═════ SOURCE DATA ═════

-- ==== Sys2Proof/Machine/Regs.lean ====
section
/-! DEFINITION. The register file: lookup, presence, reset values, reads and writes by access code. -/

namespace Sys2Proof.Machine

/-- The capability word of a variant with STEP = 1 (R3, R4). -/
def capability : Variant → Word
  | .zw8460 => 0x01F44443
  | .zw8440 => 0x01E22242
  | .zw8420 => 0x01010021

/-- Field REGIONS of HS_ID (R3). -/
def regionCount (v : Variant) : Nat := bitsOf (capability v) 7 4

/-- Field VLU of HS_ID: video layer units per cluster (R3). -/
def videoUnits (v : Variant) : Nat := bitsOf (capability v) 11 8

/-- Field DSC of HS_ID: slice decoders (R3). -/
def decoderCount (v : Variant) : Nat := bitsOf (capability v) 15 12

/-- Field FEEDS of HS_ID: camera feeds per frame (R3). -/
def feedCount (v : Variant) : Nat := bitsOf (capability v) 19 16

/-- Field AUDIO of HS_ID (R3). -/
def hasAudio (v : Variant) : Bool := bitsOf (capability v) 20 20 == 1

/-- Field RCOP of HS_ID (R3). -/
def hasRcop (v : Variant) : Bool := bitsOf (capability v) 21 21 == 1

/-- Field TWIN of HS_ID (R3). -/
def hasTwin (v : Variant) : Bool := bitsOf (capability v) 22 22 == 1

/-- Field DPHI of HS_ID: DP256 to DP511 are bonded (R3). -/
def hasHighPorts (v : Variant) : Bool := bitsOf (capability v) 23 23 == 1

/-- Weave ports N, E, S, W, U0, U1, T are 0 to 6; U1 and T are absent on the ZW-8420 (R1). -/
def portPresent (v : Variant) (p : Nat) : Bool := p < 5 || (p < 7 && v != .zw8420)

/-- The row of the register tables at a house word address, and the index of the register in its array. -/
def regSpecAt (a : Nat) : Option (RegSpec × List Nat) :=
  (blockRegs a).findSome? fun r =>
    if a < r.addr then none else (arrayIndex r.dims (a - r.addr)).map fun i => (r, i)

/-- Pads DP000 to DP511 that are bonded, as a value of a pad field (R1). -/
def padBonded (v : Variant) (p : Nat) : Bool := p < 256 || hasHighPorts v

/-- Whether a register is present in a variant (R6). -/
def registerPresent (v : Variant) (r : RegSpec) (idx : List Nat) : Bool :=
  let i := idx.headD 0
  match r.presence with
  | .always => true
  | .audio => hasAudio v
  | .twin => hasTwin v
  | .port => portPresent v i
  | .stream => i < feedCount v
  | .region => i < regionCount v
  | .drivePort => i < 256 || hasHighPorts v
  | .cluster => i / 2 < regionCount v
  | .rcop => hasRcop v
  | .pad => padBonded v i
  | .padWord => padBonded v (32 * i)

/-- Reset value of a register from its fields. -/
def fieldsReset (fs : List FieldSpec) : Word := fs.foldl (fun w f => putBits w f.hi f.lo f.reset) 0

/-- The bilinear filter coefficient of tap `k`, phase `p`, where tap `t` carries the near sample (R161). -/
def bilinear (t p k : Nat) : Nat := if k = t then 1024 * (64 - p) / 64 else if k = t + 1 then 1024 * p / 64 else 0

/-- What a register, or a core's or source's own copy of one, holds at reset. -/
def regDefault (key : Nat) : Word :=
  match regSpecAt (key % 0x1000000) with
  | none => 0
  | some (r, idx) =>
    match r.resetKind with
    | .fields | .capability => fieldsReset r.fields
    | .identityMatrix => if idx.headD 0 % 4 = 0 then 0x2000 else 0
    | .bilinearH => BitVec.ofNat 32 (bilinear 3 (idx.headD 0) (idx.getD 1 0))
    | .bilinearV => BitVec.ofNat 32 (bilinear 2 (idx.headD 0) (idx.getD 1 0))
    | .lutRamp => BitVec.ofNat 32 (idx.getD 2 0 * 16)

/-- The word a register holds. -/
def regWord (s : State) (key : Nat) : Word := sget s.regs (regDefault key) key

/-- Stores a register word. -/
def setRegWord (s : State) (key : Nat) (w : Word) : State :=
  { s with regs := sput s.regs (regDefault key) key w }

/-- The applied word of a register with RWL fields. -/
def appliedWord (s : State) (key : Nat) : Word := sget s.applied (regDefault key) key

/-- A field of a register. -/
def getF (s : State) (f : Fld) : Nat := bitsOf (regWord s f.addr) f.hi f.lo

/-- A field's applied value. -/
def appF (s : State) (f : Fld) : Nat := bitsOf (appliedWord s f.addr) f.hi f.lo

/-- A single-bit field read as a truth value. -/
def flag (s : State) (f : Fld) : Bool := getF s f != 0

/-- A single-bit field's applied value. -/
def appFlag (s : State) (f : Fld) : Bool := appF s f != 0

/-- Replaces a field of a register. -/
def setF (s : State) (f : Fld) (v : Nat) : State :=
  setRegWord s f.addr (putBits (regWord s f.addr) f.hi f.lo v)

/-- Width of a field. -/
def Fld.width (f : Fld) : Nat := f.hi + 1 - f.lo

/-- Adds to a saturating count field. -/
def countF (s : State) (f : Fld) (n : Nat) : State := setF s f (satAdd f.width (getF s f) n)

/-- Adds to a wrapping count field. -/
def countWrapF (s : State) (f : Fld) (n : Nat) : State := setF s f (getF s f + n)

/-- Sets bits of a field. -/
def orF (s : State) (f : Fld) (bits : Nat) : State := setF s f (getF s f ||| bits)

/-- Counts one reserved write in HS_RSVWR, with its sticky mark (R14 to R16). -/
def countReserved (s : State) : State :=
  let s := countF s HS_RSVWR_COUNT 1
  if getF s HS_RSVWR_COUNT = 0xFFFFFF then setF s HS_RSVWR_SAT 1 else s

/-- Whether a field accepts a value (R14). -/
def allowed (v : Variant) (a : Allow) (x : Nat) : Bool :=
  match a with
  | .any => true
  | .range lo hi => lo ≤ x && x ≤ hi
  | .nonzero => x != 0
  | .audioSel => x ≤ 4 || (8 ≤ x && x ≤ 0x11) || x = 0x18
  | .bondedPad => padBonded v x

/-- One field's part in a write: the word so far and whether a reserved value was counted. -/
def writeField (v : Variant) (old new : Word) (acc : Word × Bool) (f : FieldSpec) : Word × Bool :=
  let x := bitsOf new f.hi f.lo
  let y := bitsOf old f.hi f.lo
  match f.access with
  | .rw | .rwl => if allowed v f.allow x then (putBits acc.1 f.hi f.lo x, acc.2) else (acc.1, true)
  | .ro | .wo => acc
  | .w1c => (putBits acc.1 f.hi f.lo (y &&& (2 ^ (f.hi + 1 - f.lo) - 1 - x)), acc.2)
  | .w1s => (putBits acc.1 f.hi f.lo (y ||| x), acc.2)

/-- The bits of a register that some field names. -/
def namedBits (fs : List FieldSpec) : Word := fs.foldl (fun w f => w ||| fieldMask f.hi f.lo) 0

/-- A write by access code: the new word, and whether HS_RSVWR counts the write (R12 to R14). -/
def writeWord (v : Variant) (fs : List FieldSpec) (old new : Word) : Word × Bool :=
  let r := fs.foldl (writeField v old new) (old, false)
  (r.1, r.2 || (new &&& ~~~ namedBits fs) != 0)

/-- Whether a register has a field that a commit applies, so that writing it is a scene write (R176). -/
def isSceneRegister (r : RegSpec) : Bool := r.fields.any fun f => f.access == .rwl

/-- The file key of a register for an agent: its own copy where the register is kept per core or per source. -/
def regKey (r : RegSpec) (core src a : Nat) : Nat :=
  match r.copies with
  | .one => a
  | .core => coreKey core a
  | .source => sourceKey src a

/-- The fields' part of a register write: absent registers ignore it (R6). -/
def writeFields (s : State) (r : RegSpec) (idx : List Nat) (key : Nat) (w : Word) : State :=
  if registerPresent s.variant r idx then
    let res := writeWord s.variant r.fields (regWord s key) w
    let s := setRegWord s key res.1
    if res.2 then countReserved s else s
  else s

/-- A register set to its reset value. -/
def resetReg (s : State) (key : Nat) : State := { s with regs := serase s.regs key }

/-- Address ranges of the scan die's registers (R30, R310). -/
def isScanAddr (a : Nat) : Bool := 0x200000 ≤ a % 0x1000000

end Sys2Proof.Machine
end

═════
═════ SOURCE DATA ═════

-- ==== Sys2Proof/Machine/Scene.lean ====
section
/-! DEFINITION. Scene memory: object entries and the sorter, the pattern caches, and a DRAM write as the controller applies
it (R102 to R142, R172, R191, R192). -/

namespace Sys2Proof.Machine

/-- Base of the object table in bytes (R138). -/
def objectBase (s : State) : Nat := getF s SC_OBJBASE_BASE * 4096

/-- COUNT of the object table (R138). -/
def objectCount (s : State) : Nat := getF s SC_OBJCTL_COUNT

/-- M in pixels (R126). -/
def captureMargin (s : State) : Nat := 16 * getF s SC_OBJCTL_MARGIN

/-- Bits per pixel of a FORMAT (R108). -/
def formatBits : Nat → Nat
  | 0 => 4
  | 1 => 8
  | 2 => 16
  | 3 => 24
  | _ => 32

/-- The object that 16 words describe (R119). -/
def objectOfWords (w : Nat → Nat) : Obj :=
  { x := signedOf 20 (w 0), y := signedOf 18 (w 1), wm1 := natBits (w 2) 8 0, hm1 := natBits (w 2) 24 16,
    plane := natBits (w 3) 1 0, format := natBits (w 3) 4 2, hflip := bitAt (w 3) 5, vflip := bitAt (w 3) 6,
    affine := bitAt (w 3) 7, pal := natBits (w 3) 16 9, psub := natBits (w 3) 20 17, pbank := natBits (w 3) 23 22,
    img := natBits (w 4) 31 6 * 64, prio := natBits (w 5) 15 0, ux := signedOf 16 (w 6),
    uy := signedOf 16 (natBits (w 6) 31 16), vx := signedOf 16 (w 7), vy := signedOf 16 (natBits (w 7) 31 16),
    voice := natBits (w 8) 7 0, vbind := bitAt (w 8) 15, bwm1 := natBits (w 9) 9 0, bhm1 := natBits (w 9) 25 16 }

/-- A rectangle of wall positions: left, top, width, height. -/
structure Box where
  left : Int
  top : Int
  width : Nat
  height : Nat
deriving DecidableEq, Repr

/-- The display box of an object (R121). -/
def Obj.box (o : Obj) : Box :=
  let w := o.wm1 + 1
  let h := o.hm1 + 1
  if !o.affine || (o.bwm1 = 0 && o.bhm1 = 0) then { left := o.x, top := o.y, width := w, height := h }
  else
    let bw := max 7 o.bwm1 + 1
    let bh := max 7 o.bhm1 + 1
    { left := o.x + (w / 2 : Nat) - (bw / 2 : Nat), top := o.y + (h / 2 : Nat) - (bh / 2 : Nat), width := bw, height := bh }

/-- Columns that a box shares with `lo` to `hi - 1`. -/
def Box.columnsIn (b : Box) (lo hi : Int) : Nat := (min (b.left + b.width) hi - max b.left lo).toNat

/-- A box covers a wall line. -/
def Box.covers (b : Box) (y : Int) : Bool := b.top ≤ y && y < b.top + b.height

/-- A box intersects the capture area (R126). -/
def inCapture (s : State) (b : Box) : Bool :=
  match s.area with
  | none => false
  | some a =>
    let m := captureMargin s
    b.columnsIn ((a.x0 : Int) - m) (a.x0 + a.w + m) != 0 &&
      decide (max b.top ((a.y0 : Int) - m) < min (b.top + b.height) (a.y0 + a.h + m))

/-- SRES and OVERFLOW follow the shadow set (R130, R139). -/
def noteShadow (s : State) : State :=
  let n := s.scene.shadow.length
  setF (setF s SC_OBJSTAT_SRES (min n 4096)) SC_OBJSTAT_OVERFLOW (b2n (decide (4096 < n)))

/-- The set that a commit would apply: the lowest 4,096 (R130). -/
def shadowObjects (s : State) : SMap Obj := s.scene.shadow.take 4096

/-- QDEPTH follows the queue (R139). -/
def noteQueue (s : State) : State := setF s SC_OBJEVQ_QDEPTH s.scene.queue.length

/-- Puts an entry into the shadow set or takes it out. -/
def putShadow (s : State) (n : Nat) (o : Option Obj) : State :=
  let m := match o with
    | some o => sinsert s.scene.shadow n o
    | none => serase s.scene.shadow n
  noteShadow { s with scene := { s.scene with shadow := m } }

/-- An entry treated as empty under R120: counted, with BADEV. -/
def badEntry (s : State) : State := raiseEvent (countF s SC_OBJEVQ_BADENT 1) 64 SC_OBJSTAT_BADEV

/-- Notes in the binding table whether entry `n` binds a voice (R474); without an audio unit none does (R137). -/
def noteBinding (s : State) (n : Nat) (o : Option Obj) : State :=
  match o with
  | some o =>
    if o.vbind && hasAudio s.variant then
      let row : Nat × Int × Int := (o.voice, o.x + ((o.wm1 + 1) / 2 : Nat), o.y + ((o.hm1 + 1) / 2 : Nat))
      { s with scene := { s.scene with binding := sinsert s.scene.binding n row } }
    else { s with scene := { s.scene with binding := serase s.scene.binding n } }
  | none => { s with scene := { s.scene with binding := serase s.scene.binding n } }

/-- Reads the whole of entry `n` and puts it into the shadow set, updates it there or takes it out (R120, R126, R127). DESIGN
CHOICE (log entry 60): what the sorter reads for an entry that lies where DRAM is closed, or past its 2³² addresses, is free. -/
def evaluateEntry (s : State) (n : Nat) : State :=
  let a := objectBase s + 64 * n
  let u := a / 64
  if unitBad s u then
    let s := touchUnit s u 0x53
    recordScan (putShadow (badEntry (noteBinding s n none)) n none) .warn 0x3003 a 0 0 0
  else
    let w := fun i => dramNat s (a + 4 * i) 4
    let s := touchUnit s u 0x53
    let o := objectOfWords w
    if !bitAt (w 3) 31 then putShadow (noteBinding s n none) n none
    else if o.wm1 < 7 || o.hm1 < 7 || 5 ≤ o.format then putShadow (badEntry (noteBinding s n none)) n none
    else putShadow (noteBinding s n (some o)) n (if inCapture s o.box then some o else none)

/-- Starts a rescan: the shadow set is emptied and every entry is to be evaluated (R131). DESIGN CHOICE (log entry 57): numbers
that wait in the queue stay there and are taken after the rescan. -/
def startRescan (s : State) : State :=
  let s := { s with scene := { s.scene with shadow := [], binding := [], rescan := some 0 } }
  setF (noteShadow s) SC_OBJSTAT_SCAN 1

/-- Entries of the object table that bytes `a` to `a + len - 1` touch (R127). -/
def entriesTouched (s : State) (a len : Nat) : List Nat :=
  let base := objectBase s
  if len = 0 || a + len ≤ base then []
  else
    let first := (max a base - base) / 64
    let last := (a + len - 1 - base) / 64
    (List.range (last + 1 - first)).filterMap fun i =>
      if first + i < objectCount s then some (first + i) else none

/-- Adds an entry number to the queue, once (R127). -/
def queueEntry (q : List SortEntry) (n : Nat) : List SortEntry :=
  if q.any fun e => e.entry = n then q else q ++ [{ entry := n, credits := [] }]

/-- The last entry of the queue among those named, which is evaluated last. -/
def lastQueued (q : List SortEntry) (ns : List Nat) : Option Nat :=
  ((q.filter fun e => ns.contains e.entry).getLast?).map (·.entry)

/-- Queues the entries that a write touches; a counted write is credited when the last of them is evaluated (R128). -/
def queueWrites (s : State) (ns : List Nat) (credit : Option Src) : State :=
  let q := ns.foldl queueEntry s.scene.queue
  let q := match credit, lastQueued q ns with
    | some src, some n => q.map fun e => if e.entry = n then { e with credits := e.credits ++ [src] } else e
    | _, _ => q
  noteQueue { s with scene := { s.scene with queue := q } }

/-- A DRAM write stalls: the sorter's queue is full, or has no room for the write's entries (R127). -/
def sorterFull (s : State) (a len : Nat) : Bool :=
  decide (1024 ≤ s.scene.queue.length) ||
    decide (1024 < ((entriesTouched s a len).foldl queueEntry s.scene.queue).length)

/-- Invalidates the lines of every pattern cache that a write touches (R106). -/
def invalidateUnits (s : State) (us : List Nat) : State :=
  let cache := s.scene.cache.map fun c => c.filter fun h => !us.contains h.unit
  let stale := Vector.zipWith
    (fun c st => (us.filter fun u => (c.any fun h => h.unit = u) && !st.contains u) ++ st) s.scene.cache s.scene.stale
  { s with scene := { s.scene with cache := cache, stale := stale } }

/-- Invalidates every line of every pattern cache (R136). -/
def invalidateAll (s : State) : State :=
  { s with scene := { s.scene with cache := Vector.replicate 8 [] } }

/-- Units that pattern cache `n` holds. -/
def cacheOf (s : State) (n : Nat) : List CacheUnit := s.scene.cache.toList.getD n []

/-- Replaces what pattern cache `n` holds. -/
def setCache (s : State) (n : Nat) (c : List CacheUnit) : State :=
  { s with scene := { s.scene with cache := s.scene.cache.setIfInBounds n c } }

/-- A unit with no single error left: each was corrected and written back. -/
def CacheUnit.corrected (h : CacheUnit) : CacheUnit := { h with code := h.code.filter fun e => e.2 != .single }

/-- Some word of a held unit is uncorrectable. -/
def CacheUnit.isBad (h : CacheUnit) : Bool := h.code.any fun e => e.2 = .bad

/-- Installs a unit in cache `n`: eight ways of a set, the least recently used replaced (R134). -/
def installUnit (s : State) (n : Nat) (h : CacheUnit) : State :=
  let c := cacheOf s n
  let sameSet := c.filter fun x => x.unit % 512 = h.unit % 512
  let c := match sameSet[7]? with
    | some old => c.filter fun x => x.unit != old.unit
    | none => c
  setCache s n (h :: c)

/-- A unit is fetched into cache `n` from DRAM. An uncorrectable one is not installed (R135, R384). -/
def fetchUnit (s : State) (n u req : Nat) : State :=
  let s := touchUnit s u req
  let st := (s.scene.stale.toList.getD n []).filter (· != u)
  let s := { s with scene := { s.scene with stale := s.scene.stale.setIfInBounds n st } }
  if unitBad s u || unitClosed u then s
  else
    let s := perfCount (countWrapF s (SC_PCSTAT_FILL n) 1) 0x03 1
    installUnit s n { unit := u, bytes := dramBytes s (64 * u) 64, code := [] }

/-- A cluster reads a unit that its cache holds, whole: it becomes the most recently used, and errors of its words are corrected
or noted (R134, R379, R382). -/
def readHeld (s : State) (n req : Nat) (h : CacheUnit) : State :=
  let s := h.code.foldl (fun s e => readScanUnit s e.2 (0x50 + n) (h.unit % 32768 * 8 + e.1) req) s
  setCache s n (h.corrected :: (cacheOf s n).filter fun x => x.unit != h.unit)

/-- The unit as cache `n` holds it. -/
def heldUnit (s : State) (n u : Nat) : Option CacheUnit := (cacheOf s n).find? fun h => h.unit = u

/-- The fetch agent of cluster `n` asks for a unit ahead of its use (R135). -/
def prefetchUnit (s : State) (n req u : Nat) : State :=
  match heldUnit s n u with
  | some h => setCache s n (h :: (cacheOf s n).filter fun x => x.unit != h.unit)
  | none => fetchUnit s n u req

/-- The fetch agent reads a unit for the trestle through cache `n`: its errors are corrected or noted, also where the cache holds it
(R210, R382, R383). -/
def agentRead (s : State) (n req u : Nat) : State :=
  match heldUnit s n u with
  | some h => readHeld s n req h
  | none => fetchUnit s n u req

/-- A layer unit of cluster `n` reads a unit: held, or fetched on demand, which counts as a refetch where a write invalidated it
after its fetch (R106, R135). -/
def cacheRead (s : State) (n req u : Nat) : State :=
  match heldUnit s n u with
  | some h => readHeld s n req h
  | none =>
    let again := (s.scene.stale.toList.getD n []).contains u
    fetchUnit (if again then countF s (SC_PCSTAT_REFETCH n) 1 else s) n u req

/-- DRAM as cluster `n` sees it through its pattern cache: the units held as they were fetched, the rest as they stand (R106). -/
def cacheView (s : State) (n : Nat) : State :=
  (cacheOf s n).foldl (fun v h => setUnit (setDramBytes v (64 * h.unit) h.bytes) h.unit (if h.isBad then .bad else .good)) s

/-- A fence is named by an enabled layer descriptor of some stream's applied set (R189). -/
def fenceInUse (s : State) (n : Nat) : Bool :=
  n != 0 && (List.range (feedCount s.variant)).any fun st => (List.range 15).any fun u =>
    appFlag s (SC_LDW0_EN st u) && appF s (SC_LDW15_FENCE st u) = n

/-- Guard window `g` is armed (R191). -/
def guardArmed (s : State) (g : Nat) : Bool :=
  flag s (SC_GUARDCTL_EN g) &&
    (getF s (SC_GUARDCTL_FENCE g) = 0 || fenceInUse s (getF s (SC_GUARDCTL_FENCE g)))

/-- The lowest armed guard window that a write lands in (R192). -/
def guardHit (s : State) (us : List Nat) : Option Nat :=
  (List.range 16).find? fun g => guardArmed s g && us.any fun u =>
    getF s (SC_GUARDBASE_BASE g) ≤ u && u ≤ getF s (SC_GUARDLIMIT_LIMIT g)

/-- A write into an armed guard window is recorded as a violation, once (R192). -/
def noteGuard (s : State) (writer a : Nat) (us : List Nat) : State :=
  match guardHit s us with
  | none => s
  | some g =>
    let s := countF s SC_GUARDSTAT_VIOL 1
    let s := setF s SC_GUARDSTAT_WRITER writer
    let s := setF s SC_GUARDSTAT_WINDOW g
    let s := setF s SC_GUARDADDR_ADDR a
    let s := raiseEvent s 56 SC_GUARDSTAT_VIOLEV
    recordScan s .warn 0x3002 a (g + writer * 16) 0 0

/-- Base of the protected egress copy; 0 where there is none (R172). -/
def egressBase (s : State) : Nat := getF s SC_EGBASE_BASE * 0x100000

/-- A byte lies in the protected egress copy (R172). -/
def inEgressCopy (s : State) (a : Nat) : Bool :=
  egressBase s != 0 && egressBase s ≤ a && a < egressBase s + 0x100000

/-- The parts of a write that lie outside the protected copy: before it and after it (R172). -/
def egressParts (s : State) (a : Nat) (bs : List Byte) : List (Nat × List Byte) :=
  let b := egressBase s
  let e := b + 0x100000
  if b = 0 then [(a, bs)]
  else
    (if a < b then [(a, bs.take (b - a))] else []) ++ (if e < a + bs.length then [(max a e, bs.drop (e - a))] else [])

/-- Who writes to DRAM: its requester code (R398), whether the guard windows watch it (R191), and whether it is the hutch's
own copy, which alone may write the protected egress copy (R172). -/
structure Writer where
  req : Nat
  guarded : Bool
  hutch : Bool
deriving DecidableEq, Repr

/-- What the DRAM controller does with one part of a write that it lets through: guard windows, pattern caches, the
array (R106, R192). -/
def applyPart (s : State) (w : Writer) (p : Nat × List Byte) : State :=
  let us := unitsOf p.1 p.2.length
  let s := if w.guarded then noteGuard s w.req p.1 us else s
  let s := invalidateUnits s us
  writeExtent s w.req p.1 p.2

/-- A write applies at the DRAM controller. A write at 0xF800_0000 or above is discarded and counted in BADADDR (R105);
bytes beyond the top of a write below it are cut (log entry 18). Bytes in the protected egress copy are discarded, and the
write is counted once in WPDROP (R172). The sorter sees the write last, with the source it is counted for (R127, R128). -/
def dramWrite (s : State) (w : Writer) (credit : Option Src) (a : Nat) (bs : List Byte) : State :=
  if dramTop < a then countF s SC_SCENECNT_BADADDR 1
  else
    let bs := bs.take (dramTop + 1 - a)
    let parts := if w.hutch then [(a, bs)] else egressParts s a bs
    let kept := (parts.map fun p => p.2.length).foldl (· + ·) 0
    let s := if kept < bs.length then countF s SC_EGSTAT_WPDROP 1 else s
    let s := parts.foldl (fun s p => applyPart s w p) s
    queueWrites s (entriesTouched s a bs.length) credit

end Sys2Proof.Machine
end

═════

> WHAT YOU WILL DO:
Say how many lines in the data hold the string "egressBase", and write nothing else.

> RESULT FOR THIS EXERCISE:
3